• [PROBLEM TO SOLVE]: Only the number is wanted: state how many lines of the data below contain the word "running".

Stored items
* * * * *

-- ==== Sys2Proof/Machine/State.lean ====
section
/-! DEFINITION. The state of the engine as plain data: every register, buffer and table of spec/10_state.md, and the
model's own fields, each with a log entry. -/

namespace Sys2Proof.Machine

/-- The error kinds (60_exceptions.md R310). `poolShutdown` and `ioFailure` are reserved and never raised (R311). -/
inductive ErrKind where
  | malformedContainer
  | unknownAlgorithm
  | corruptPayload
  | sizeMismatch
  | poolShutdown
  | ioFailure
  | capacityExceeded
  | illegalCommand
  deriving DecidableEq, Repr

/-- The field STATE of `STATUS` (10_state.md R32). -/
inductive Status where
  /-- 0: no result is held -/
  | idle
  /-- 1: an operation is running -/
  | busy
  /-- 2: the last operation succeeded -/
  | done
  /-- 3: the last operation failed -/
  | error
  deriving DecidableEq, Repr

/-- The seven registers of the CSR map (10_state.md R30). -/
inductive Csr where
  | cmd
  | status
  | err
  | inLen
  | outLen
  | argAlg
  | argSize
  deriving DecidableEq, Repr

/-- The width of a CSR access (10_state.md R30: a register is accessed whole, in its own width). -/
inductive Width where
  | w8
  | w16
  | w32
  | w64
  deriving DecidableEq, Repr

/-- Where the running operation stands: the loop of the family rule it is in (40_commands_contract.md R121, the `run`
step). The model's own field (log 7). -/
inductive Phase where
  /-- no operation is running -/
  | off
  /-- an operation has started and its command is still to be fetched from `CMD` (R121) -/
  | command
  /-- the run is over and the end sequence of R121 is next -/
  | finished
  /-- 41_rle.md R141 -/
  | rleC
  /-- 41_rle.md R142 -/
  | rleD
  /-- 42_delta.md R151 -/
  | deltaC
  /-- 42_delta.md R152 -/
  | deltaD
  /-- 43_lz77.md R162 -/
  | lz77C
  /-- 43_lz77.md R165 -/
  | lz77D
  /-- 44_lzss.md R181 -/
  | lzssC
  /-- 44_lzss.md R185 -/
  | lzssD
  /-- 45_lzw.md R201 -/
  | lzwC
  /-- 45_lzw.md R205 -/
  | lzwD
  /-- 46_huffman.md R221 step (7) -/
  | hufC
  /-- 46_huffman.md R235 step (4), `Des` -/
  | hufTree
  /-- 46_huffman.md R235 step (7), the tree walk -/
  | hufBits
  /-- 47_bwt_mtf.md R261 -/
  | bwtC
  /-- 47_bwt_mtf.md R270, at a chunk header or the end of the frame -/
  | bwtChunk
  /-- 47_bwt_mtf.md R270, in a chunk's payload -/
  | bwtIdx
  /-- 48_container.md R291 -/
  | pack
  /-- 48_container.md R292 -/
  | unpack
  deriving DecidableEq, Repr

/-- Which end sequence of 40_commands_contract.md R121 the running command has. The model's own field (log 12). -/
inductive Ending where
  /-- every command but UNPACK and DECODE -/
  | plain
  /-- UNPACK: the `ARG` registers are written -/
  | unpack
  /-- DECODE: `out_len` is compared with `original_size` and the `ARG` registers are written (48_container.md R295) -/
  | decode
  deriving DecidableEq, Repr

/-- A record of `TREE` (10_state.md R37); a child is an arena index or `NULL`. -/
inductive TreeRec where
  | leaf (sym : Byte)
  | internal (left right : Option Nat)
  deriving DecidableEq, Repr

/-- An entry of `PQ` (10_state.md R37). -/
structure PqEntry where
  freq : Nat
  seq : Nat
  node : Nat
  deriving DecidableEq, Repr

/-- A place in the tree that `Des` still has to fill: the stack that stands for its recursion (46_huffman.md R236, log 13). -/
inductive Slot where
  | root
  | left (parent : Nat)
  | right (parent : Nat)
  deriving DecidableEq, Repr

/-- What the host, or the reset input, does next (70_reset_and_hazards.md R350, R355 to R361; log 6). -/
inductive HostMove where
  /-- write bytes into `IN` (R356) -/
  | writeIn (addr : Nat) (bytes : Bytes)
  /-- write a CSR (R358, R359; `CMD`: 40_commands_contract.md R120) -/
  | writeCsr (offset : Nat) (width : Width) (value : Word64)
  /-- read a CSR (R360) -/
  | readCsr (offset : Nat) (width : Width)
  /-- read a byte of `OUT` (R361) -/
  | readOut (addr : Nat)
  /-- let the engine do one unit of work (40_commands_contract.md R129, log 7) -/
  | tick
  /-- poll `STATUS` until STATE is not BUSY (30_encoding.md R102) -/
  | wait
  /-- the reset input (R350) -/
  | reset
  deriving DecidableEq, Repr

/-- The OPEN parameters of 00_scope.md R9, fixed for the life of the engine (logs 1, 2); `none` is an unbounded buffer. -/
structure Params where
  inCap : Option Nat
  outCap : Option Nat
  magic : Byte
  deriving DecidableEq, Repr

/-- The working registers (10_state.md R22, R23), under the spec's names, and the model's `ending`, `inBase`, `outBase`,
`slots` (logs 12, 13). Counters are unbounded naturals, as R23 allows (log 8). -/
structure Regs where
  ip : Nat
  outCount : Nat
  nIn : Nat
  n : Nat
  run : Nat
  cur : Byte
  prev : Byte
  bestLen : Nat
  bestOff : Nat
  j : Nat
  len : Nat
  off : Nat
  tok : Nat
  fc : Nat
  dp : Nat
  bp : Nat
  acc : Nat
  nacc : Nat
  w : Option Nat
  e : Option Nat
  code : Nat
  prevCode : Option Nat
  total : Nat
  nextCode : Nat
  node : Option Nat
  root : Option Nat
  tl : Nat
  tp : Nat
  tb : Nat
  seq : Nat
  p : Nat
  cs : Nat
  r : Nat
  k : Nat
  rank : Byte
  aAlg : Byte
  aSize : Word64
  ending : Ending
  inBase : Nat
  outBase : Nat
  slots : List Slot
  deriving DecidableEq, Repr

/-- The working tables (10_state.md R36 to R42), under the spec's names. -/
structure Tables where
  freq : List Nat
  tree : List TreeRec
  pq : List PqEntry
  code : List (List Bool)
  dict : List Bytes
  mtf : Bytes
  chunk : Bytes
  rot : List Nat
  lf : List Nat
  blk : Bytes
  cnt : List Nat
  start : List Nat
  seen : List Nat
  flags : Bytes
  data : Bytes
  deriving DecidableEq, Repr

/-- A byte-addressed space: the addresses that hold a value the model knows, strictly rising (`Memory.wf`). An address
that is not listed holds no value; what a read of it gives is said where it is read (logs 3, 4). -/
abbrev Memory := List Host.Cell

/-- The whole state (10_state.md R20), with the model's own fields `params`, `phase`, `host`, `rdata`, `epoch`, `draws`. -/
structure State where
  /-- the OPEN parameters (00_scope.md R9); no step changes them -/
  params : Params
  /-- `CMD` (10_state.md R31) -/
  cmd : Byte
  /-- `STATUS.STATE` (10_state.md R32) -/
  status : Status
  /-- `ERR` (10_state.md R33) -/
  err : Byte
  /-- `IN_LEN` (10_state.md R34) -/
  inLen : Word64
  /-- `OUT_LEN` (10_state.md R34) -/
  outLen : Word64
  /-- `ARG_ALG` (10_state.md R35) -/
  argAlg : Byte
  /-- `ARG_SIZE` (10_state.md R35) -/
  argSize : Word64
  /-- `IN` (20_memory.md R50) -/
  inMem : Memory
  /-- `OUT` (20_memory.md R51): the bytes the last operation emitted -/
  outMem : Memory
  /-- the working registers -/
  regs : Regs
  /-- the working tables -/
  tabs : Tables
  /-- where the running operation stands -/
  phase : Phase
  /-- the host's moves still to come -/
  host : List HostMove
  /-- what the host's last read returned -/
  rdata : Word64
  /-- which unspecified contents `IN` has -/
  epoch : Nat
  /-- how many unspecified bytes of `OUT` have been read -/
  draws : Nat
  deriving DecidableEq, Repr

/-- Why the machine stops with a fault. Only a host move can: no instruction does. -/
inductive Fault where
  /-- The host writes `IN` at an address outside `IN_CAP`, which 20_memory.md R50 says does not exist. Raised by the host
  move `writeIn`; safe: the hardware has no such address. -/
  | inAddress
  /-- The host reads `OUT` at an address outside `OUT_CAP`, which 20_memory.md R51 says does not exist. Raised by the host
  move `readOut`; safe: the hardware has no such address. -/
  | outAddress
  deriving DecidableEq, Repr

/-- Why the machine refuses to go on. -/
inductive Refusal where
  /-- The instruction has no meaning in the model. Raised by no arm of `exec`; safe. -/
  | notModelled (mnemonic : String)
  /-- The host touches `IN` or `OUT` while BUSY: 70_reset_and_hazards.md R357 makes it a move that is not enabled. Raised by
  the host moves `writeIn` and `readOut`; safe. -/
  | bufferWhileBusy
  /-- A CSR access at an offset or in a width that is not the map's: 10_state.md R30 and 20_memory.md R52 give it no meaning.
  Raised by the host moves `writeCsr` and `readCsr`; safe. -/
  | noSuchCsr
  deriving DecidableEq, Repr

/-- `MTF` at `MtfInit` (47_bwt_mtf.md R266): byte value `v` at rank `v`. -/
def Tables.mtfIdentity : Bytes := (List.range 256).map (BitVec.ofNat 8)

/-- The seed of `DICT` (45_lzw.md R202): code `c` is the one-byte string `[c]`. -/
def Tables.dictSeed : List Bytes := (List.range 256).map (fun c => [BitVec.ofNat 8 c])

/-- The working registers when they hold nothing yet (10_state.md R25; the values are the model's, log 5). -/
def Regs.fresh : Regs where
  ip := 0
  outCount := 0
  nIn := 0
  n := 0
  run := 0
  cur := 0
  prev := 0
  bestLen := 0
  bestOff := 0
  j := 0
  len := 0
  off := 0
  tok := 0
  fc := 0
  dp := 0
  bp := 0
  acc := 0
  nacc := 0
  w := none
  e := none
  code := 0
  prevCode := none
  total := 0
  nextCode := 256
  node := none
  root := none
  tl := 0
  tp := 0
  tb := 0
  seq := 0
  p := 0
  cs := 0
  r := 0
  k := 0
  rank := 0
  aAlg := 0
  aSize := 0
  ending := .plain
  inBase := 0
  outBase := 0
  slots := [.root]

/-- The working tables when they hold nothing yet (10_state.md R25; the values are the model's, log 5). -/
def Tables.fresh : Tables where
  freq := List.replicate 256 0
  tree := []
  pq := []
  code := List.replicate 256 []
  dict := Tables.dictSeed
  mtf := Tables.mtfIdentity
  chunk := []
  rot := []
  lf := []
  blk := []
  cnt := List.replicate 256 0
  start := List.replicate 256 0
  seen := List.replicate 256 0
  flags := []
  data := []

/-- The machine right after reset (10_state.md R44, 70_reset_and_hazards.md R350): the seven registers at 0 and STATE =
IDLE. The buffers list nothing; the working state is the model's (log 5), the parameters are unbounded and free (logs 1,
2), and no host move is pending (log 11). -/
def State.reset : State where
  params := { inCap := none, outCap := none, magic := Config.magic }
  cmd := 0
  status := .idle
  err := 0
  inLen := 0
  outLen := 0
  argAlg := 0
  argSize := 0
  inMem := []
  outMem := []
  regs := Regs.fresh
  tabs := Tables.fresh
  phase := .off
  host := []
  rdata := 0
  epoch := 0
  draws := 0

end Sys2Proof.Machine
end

* * * * *

• [ANSWER SECTION]: 5